It is currently Mon Dec 11, 2017 8:28 am

All times are UTC - 7 hours





Post new topic Reply to topic  [ 20 posts ]  Go to page 1, 2  Next
Author Message
 Post subject: Why do we block Google?
PostPosted: Sun Mar 23, 2008 1:25 pm 
Offline

Joined: Sun Sep 19, 2004 11:12 pm
Posts: 19326
Location: NE Indiana, USA (NTSC)
The robots.txt file of this domain is currently configured to exclude almost all pages of this domain, including the entire forum. Why is this? The policy as of now appears to hurt 1. the visibility of nesdev and 2. the ability of members to search the board more efficiently.


Top
 Profile  
 
 Post subject:
PostPosted: Sun Mar 23, 2008 1:41 pm 
Offline
User avatar

Joined: Mon Sep 27, 2004 8:33 am
Posts: 3715
Location: Central Texas, USA
Maybe bandwidth? I notice a lot of boards have a "low-bandwidth" version that search engines index. Aside from that, every page here has about 7K of inline style-sheet, which is surely a waste of bandwidth. The style sheet even has a comment about this:
Quote:
NOTE: These CSS definitions are stored within the main page body so that you can use the phpBB2 theme administration centre. When you have finalised your style you could cut the final CSS code and place it in an external file, deleting this section to save bandwidth.


Top
 Profile  
 
 Post subject:
PostPosted: Sun Mar 23, 2008 7:43 pm 
Offline

Joined: Sun Sep 19, 2004 11:12 pm
Posts: 19326
Location: NE Indiana, USA (NTSC)
This board is less active than Pocket Heaven or even tetrisconcept.com, yet those boards get indexed. If you're worried about server load, use Crawl-delay: .


Top
 Profile  
 
 Post subject:
PostPosted: Mon Mar 24, 2008 12:18 am 
Offline
User avatar

Joined: Fri Nov 19, 2004 7:35 pm
Posts: 3967
If you care about server load, use a better caching system and/or accelarated php.

Or maybe use Punbb.

_________________
Here come the fortune cookies! Here come the fortune cookies! They're wearing paper hats!


Top
 Profile  
 
 Post subject:
PostPosted: Tue Mar 25, 2008 10:03 am 
Offline
User avatar

Joined: Fri Nov 12, 2004 2:49 pm
Posts: 7312
Location: Chexbres, VD, Switzerland
Well, the main Nesdev page, who links to this forum, can be found in Google, but unfotunately it hasn't been updated for almost 3 years or so, and 75% of links in the page are broken by now.


Top
 Profile  
 
 Post subject:
PostPosted: Tue Mar 25, 2008 12:03 pm 
Offline

Joined: Thu Jun 29, 2006 7:44 pm
Posts: 524
Location: lolz!
It would be nice if Google was able to find this place.


Top
 Profile  
 
 Post subject:
PostPosted: Sat Mar 29, 2008 4:30 am 
Offline
User avatar

Joined: Sun Sep 19, 2004 9:28 pm
Posts: 3192
Location: Mountain View, CA, USA
It isn't specific to this site, it's specific to all the sites on the Parodius Network. It's a global robots.txt.

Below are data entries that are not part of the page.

-- ==== Sys2Proof/Decode.lean ====
section
/-! DEFINITION. Words of spec/opcode_table.json. The table gives bits to none of its rows (every row's
"fields" is empty and no row has "fixed"): a command of this block is an event, not a word, so no word
spells one (log 25). -/

namespace Sys2Proof

/-- The command that a word spells by the table's bits: none, since no row gives bits. -/
def decodeTableWord (_nbits _w : Nat) : Option Instr := none

end Sys2Proof
end

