-- ==== Sys2Proof/Machine/Focus.lean ====
section
/-! DEFINITION. The focus unit: the output and its bounds, the prediction, the lock, the focus map, the lot
seed and the trace (R115 to R138). -/

namespace Sys2Proof.Machine

/-! ## The focus output (R122 to R125) -/

/-- The height guard holds the focus output (R139). -/
def guardHolds (s : State) : Bool := s.guard.state != .normal

/-- The output takes a value; a new value is sent, and the first one sent settles the debt (R124, R137). -/
def driveOutput (v : Int) (s : State) : State :=
  if v = s.focus.output then s
  else send (.focusSet v) { s with focus := { s.focus with output := v, owed := false } }

/-- The bounds in force are taken from the parameter copy (R123). -/
def renewBounds (s : State) : State :=
  { s with focus := { s.focus with boundMin := param s 16, boundMax := param s 17 } }

/-- The present output clamped to renewed bounds (R123); nothing while the guard holds the output. -/
def reclampOutput (s : State) : State :=
  if guardHolds s then s
  else driveOutput (clamp (param s 16) (param s 17) s.focus.output) (renewBounds s)

/-- Setting the output: bounds renewed, value clamped; while the guard holds it, nothing (R122, R125). -/
def setOutput (v : Int) (s : State) : State :=
  if guardHolds s then s
  else driveOutput (clamp (param s 16) (param s 17) v) (renewBounds s)

/-- The focus offset of the visit's wafer's lot (R122). -/
def visitOffset (s : State) : Int :=
  match s.visit.current with
  | none => 0
  | some v => ((settingsOf s v.wafer).map (·.layout.focusOffset)).getD 0

/-- The value that the focus state calls for (R122), before the clamp of `setOutput`. -/
def calledFor (s : State) : Int :=
  match s.focus.state with
  | .idle => s.focus.output
  | .locked => meanOf s.focus.accepted + visitOffset s
  | .acquiring | .holdover | .lost => s.focus.predicted.getD s.focus.output

/-- The output set to the value the focus state calls for. -/
def refreshOutput (s : State) : State := setOutput (calledFor s) s

/-! ## Prediction (R131 to R133) -/

/-- Squared distance in micrometres, each component rounded (R128, R131). -/
def distance2 (p q : Point) : Nat :=
  let du := roundDiv (p.x - q.x) 1000
  let dv := roundDiv (p.y - q.y) 1000
  (du * du + dv * dv).toNat

/-- The map points with their squared distance to a target, newest first. -/
def measured (map : List MapPoint) (t : Point) : List (Nat × Int) :=
  map.reverse.map fun p => (distance2 t p.pos, p.z)

/-- The candidates used: the four nearest within the radius; the newer first among equals (R131). -/
def candidates (map : List MapPoint) (t : Point) (radius : Nat) : List (Nat × Int) :=
  (sortBy (fun a b => decide (a.1 ≤ b.1))
    ((measured map t).filter fun c => decide (c.1 ≤ radius * radius))).take 4

/-- The height the candidates used give (R132). -/
def weighted (cs : List (Nat × Int)) : Int :=
  match cs.find? fun c => c.1 == 0 with
  | some c => c.2
  | none =>
    let ws := cs.map fun c => 2 ^ 32 / c.1
    if ws.sum = 0 then meanOf (cs.map (·.2))
    else roundDiv ((List.zipWith (fun (w : Nat) (c : Nat × Int) => (w : Int) * c.2) ws cs).sum) ws.sum

/-- The predicted height at a target for a wafer, with its source (R131 to R133). -/
def predict (s : State) (i : Nat) (t : Point) : Int × FocusSource :=
  let cs := candidates s.focus.map t (paramNat s 15)
  let run := (waferAt s i).map (·.run)
  if !cs.isEmpty then (weighted cs, .nearest)
  else if !s.focus.map.isEmpty then (meanOf (s.focus.map.map (·.z)), .mapMean)
  else
    match s.focus.seed with
    | some d => if run = some d.run then (d.z, .lotSeed) else (nominal, .nominal)
    | none => (nominal, .nominal)
where
  nominal : Int := ((settingsOf s i).map (·.layout.nominalZ)).getD 0

/-! ## The focus trace (R134 to R136) -/

/-- Whether a trace starts for a visit of an entry (R134). -/
def traceMatches (st : Settings) (cls : Nat) : Bool :=
  let same := (cls &&& st.traceMask) == (st.traceClass &&& st.traceMask)
  st.traceEnable && (same != st.traceMismatch)

/-- The trace buffer is free (R136). -/
def traceFree (s : State) : Bool := s.focus.trace.isNone && !s.focus.traceHanded

/-- The decision whether a trace starts, at the beginning of a visit (R134). -/
def startTrace (e : Entry) (s : State) : State :=
  match settingsOf s e.wafer, waferAt s e.wafer with
  | some st, some w =>
    if traceMatches st e.roughClass && traceFree s then
      { s with focus := { s.focus with trace := some ⟨e.wafer, e.index, e.defectId, w.lotNumber, []⟩ } }
    else s
  | _, _ => s

/-- Recording ends: a trace with samples is handed to the report unit, an empty one is dropped (R136). -/
def endTrace (s : State) : State :=
  match s.focus.trace with
  | none => s
  | some t =>
    if t.samples.isEmpty then { s with focus := { s.focus with trace := none } }
    else
      joinReport ⟨.trace t.wafer, traceReportWords t⟩
        { s with focus := { s.focus with trace := none, traceHanded := true } }

/-- A sample joins the trace being recorded, with the focus state after it; the 128th ends it (R135). -/
def recordSample (z : Word) (q : Byte) (s : State) : State :=
  match s.focus.trace with
  | none => s
  | some t =>
    let t' := { t with samples := t.samples ++ [⟨z, q, s.focus.state⟩] }
    let s' := { s with focus := { s.focus with trace := some t' } }
    if Config.traceSamples ≤ t'.samples.length then endTrace s' else s'

/-! ## Beginning and end of a visit (R117, R121) -/

/-- The focus unit at the beginning of a visit: ACQUIRING with cleared counts, the output at the
predicted output, and the decision about a trace (R117, R134). -/
def focusBegin (e : Entry) (zPred : Int) (offset : Int) (s : State) : State :=
  let s1 := if guardHolds s then s else renewBounds s
  let out := clamp s1.focus.boundMin s1.focus.boundMax (zPred + offset)
  startTrace e <| setOutput out
    { s1 with focus := { s1.focus with
        state := .acquiring, unsettled := false, run := 0, settle := 0, holdover := 0, accepted := [],
        predicted := some out, strobeHeight := none } }

/-- The lock fields as they are between visits (R121); the output stays. -/
def focusIdle (s : State) : State :=
  { s with focus := { s.focus with
      state := .idle, unsettled := false, run := 0, settle := 0, holdover := 0, accepted := [],
      predicted := none, strobeHeight := none } }

/-- The focus unit is told that the visit has ended (R121, R135). -/
def focusEnd (s : State) : State := endTrace (focusIdle s)

/-! ## The focus lock (R116, R118 to R120) -/

/-- A sample is valid when its quality is at or above the threshold (R115). -/
def validSample (s : State) (q : Byte) : Bool := decide (param s 10 ≤ (q.toNat : Int))

/-- A sample is accepted when it is valid and within the capture window of z_pred (R116). -/
def acceptsSample (s : State) (zPred : Int) (z : Word) (q : Byte) : Bool :=
  validSample s q && decide (((z.toInt - zPred).natAbs : Int) ≤ param s 11)

/-- The newest four of the accepted samples (R116). -/
def joinAccepted (l : List Int) (z : Int) : List Int := (l ++ [z]).drop (l.length + 1 - 4)

/-- The counts and the state after an accepted sample (R118 to R120), `L` and `P` being the lock count and
the settle count. -/
def lockAccepted (L P : Nat) (f : Focus) : Focus :=
  match f.state with
  | .idle => f
  | .acquiring =>
    if L ≤ f.run + 1 then { f with state := .locked, unsettled := false, run := 0 }
    else { f with run := f.run + 1 }
  | .lost =>
    if L ≤ f.run + 1 then { f with state := .locked, unsettled := P != 0, run := 0, settle := 0 }
    else { f with run := f.run + 1 }
  | .holdover => { f with state := .locked, unsettled := P != 0, settle := 0 }
  | .locked =>
    if f.unsettled then { f with settle := f.settle + 1, unsettled := decide (f.settle + 1 < P) } else f

/-- The counts and the state after an unaccepted sample (R118, R119), `H` being the holdover count. -/
def lockUnaccepted (H : Nat) (f : Focus) : Focus :=
  match f.state with
  | .idle => f
  | .acquiring | .lost => { f with run := 0 }
  | .locked => { f with state := .holdover, unsettled := true, holdover := 0, settle := 0 }
  | .holdover =>
    if H ≤ f.holdover + 1 then { f with state := .lost, holdover := f.holdover + 1, run := 0 }
    else { f with holdover := f.holdover + 1 }

/-- The output after a sample: set on entry to each state, and on each accepted sample in LOCKED (R122). -/
def lockOutput (before : FocusState) (s : State) : State :=
  if s.focus.state ≠ before || s.focus.state = .locked then refreshOutput s else s

/-- FOCUS_LOST is posted on each entry to LOST (R119). -/
def lostEvent (before : FocusState) (v : Visit) (s : State) : State :=
  if s.focus.state = .lost ∧ before ≠ .lost then
    postEvent .focusLost (some v.wafer) (word v.entry) (wordOfInt v.zPred) s
  else s

/-- The lock state machine takes a sample of the visit in flight (R116, R118 to R120). -/
def lockSample (v : Visit) (z : Word) (q : Byte) (s : State) : State :=
  let f := s.focus
  let f' :=
    if acceptsSample s v.zPred z q then
      { lockAccepted (paramNat s 12) (paramNat s 13) f with accepted := joinAccepted f.accepted z.toInt }
    else lockUnaccepted (paramNat s 14) f
  lostEvent f.state v (lockOutput f.state { s with focus := f' })

/-- The first FOCUS_SET owed after a power-on or line reset goes out with the first sample, with the
present output (R115, R137), also where the same sample trips the guard. DEDUCED (log 12). -/
def payDebt (s : State) : State :=
  if s.focus.owed then send (.focusSet s.focus.output) { s with focus := { s.focus with owed := false } } else s

/-- The strobe height, recorded at the strobe edge while LOCKED (R127). -/
def recordStrobe (s : State) : State :=
  { s with focus := { s.focus with
      strobeHeight := if s.focus.state = .locked then some (meanOf s.focus.accepted) else none } }

/-! ## The focus map and the lot seed (R128 to R130) -/

/-- Squared replacement radius, 500 micrometres. -/
def nearLimit : Nat := 250000

/-- The map with a point inserted: near points go, else the oldest of 64 goes (R128). -/
def insertPoint (map : List MapPoint) (p : MapPoint) : List MapPoint :=
  let kept := map.filter fun q => decide (nearLimit ≤ distance2 p.pos q.pos)
  if kept.length = map.length ∧ Config.mapPoints ≤ map.length then kept.tail ++ [p] else kept ++ [p]

/-- A map point taken at the end of a visit (R103, step 3). -/
def takePoint (pos : Point) (z : Int) (s : State) : State :=
  { s with focus := { s.focus with map := insertPoint s.focus.map ⟨pos, z⟩ } }

/-- A wafer of a lot run leaves the stage: the seed takes the mean of a map that holds a point, and the map
is emptied (R129). -/
def stageDeparture (run : Nat) (s : State) : State :=
  { s with focus := { s.focus with
      seed := if s.focus.map.isEmpty then s.focus.seed else some ⟨meanOf (s.focus.map.map (·.z)), run⟩
      map := [] } }

/-- The seed is cleared when its owner lot ends (R130). -/
def clearSeed (run : Nat) (s : State) : State :=
  { s with focus := { s.focus with seed := s.focus.seed.filter fun d => d.run != run } }

end Sys2Proof.Machine
end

I did this because archival bots -- including Googles -- gets stuck in infinite loops when fetching content from message boards, and have awful problems dealing with sites that have multiple Host entries which point to the same content (nesdev.com vs. nesdev.com, etc.). The bandwidth usage is the main one.

We just had this happen tonight with a bunch of Chinese IPs. For the past 10 hours they've been pounding the nesdev site, and we've been spitting out up to 2mbit/sec worth of traffic for about 10 hours. I would have noticed sooner except I was sleeping. Did they honour robots.txt? Nope. It was a distributed leech session across multiple IPs within China, which means it was probably compromised machines being used to download content.

This is very likely going to cost me hundreds of dollars in 95th percentile overusage payments with the co-location provider.

EDIT: I've uploaded pictures of the incident tonight, to give you some idea what happens to the server, to the network, and to the firewall state tables when leeching or webcrawler bot software encounters message boards. As you can see, I had to firewall off portions of China to alleviate the problem (using deny statements in Apache doesn't help -- they don't honour anything other than HTTP 404, so the only way to stop them is to block their packets).

http://jdc.parodius.com/lj/china_incident/


Top
 Profile  
 
 Post subject:
PostPosted: Sat Mar 29, 2008 7:11 am 
Offline
User avatar

Joined: Mon Sep 27, 2004 8:33 am
Posts: 3715
Location: Central Texas, USA
Too bad there's no way to have something watch for excessive usage like this and simply shut down the entire site until a human can figure out what to block. Makes me angry hearing about it.


Top
 Profile  
 
 Post subject:
PostPosted: Sat Mar 29, 2008 8:29 am 
Offline

Joined: Thu Jun 29, 2006 7:44 pm
Posts: 524
Location: lolz!
I fell every site on earth should be on Google always because everyone has the right to knowledge and information.


Top
 Profile  
 
 Post subject:
PostPosted: Sat Mar 29, 2008 8:31 am 
Offline
Formerly Fx3
User avatar

Joined: Fri Nov 12, 2004 4:59 pm
Posts: 3076
Location: Brazil
NotTheCommonDose wrote:
I fell every site on earth should be on Google always because everyone has the right to knowledge and information.


...and downloads? And leeching?

_________________
Zepper
RockNES developer


Top
 Profile  
 
 Post subject:
PostPosted: Sat Mar 29, 2008 9:27 am 
Offline

Joined: Thu Jun 29, 2006 7:44 pm
Posts: 524
Location: lolz!
Yes.


Top
 Profile  
 
 Post subject:
PostPosted: Sat Mar 29, 2008 9:47 am 
Offline
User avatar

Joined: Sun Sep 19, 2004 9:28 pm
Posts: 3192
Location: Mountain View, CA, USA
blargg wrote:
Too bad there's no way to have something watch for excessive usage like this and simply shut down the entire site until a human can figure out what to block. Makes me angry hearing about it.


The part I'm still trying to figure out is how they managed to get that amount of network I/O out of us.

The nesdev site is rate-limited to ~50KBytes/sec (shared across all visitors -- yes, that's why the site seems slow sometimes), which means technically it shouldn't have exceeded 384kbit/sec. I'm thinking there's a bug in the bandwidth limiting module we use, and if that's the case, I have another I can try -- or I'll just end up sticking the site on it's own IP and use ALTQ in the network stack to do the rate-limiting.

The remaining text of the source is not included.